Mental Health Break: Question

The idea of bringing extinct animals back to life is intriguing.  We could start with a passenger pigeon.  But what extinct animal(s) would you like to see brought back to roam the earth, if it was possible?  Would your animal of choice be able to literally roam the earth or would diminishing habitat make that implausible?  How would your animal fare with present day humans?

23 thoughts on “Mental Health Break: Question

  1. I vote for triceratops. Is anyone old enough to remember the book The Enormous Egg with Uncle Beasley?

  2. Thylacines would be awesome, but the idea of getting some passenger pigeons and feeding them to feral cats in Ted Williams’ back yard is extremely tempting.

      1. Too dark? Ok, how about thylacines to eat Ted? Oh, or elephant birds to eat Ted. Yeeeessss, birds to eat Ted. Delicious irony.

        No, wait. Dinictis. Yes. After all, they’re NATIVE to North America, so he should have no problem being eaten by them.

  3. Nature vs nurture. Who / what will teach the reversed extinction animals how to behave as their ancestors would. Birds imprint on what’s first seen after hatching. Kittens hand-raised from birth have different attitudes to those with mother and siblings.

    Very appealing concept – I’d love to see quagga and aurochs and more – but we can’t even keep extant species from extinction.

  4. I’ve been forever interested in the Ivory Billed Woodpecker. It’s beautiful elusive self. The controversy in all the Avian powers that be to decide whether it is actually extinct or dangerously scarce.

    I guess it’s a romantic thing with me – with all creatures – to think that despite our greed and self indulgent human actions – that somehow a life so beautiful could find a way to survive…and that we would NEVER catch it!

  5. I think … I’ll go for the dodo. They were such silly-looking birds, there’s nothing like them alive now, and I can’t imagine anyone would consider them a threat. Imagine trying to herd a flock of them, little fluffy wings waffling, heads a-tilt. It’d be like living in an Ub Iwerks cartoon.
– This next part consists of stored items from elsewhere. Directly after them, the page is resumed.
/-- A byte of a wave block as the wave holds it (R57). -/
def Wave.heldByte (w : Wave) (nr off : Nat) : Byte :=
  if off < 2048 then (w.record (off / 64))[off % 64]?.getD 0
  else if off < 2048 + 128 * nr then
    let o := off - 2048
    wordByte (w.v.get 0 (32 * (o / 128) + o % 128 / 4)) (o % 4)
  else
    let o := off - 2048 - 128 * nr
    wordByte (w.spill.get 0 (32 * (o / 128) + o % 128 / 4)) (o % 4)

/-- A byte of a wave block (R57), or a stored byte that is still to take effect (R432): bit [7] of a PRED byte reads 1. -/
def Wave.blockByte (w : Wave) (nr off : Nat) : Byte :=
  match w.edits.find off with
  | some x => if off < 2048 && off % 64 = 16 then x ||| 0x80 else x
  | none => w.heldByte nr off

/-- The 128 bytes of a line. -/
def Wave.lineBytes (w : Wave) (nr line : Nat) : List Byte := (List.range 128).map fun j => w.blockByte nr (128 * line + j)

/-- The bytes of a line that memory does not have: those written since it was last written back or filled, every one of a line that never
was. -/
def Wave.unsynced (w : Wave) (nr line : Nat) : List Bool :=
  match w.synced.find line with
  | none => List.replicate 128 true
  | some bs => (bs.zip (w.lineBytes nr line)).map fun p => decide (p.1 ≠ p.2.toNat + 1)

/-- A byte of a team block below 0x080: an `s` word (R60). -/
def sByte (t : Tab Word) (off : Nat) : Byte := wordByte (t.get 0 (off / 4)) (off % 4)

/-- The team whose held slot contains a virtual address as context bytes, and the offset in the slot (R56, R431). -/
def State.ctxLocate (s : State) (ctx : Nat) (va : Nat) : Option (TeamKey × Nat) :=
  s.teams.findSome? fun (k, t) =>
    if k.grid.ctx ≠ ctx then none
    else
      match s.grid? k.grid with
      | none => none
      | some g =>
        let base := (g.teamBase t.slot).toNat
        let len := 4096 + g.desc.waves * waveStride g.desc.nregs
        if base ≤ va && va < base + len then some (k, va - base) else none

/-- The wave and the offset in its block of an offset in a team slot. -/
def waveOffset (nr off : Nat) : Nat × Nat := ((off - 4096) / waveStride nr, (off - 4096) % waveStride nr)

/-- The 128-byte line of a wave block that an offset falls in. -/
def lineOf (off : Nat) : Nat := off / 128

/-- A context byte that the register cache has, as an address load of an agent returns it (R60, R64, R65, R67, R69): the bytes 0x080 to 0xFFF
of a team block read 0; the reader's own team's `s` words are those that its thread of lane `l` sees, and its own wave's bytes those that the wave
holds. For another lane's word, and for a word of another wave, the
spec leaves several values open: the load takes the register's value as it issues (DESIGN CHOICE, log entry 42). -/
def State.ctxByte (s : State) (a : Agent) (l : Nat) (k : TeamKey) (off : Nat) : Byte :=
  match s.team? k, s.grid? k.grid with
  | some t, some g =>
    if off < 128 then
      match a with
      | .wave w => if w.team = k then sByte (((s.wave? w).map fun v => (v.th l).seen).getD t.s) off else sByte t.s off
      | .cp _ => sByte t.s off
    else if off < 4096 then 0
    else
      let (wi, o) := waveOffset g.desc.nregs off
      ((t.waves[wi]?).map fun w => if a = .wave ⟨k, wi⟩ then w.heldByte g.desc.nregs o else w.blockByte g.desc.nregs o).getD 0
  | _, _ => 0

/-- Memory, and not the register cache, has the value of a byte of a wave block (R73, R337): its line is not held, and no register write or
completion has reached the byte since. -/
def Wave.inMemory (w : Wave) (nr off : Nat) : Bool :=
  w.absent.contains (lineOf off) && !((w.unsynced nr (lineOf off))[off % 128]?.getD true)

/-- The `s` words of a team come from memory, where the register cache dropped them (R73, R347): a word that memory has changed since is the new
one for every wave of the team. -/
def State.loadS (s : State) (k : TeamKey) (f : Nat) : State :=
  let s := s.cacheReach (frameAddr f)
  let mem : Tab Word := (List.range 32).foldl
    (fun (w : Tab Word) j => w.put 0 j (BitVec.ofNat 32 (ofLeBytes (s.homeBytes (frameAddr f + 4 * j) 4)))) []
  s.modTeam k fun t =>
    match t.sDrop with
    | none => { t with sFrame := some f }
    | some old =>
      let renew (w : Wave) : Wave :=
        { w.see fun seen => (List.range 32).foldl
            (fun (v : Tab Word) j => if mem.get 0 j = old.get 0 j then v else v.put 0 j (mem.get 0 j)) seen with
          absent := w.absent.filter (· ≠ sLine) }
      { t with sFrame := some f, s := mem, sDrop := none, sSync := some mem, waves := t.waves.map renew }

/-- An agent reaches context bytes: system software wakes the core that holds them (R72), and a wave's own team's `s` words are filled first where
they were dropped (R67 to R69). -/
def State.reachS (s : State) (a : Agent) (k : TeamKey) (off : Nat) (p : Place) : State :=
  let s := if s.level a = 1 then s.wakeCore (((s.team? k).map (·.core)).getD 511) else s
  match a, p with
  | .wave w, .mem pa _ row =>
    if w.team = k && decide (off < 128) && ((s.team? k).bind (·.sDrop)).isSome then s.loadS k (frameOf (pa - off) row) else s
  | _, _ => s

/-- Where a context byte has its value: in memory for the saved core-resident state, dropped `s` words and bytes of lines that are not held (R60,
R73, R337). -/
def State.ctxInMemory (s : State) (a : Agent) (k : TeamKey) (off : Nat) : Bool :=
  match s.team? k, s.grid? k.grid with
  | some t, some g =>
    if off < 128 then t.sDrop.isSome
    else if off < 4096 then s.level a = 1
    else
      let (wi, o) := waveOffset g.desc.nregs off
      ((t.waves[wi]?).map fun w => w.inMemory g.desc.nregs o).getD false
  | _, _ => false

/-- The context bytes from an offset on as an address load of lane `l` returns them; the page maps to `p`. -/
def State.ctxBytes (s : State) (a : Agent) (l : Nat) (k : TeamKey) (off size : Nat) (p : Place) : List Byte :=
  (List.range size).map fun j =>
    match p with
    | .mem pa _ _ => if s.ctxInMemory a k (off + j) then s.homeByte (pa + j) else s.ctxByte a l k (off + j)
    | _ => s.ctxByte a l k (off + j)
    I sometimes think it’d be nice to have California grizzlies back, for instance. Or teratorns, who were very large birds of prey from the Miocene to Pleistocene – one, the largest, likely had a wingspan of up to 20 feet. Imagine that gliding above the California grasslands, suddenly blocking the sun above, shadow scudding along up the rise. Imagine crying ‘Meep!’ and diving for cover. Yeah, maybe not teratorns.

    Bealsie2, I remember The Enormous Egg. It was a favorite of mine when I was small.

  6. Since human beings are animals I would guess that I can say that we should bring them back. And if you think that they are not extinct just look at the world and the way the two legged creachers that walk the earth treat each other…….. Give me back an honest, caring human being.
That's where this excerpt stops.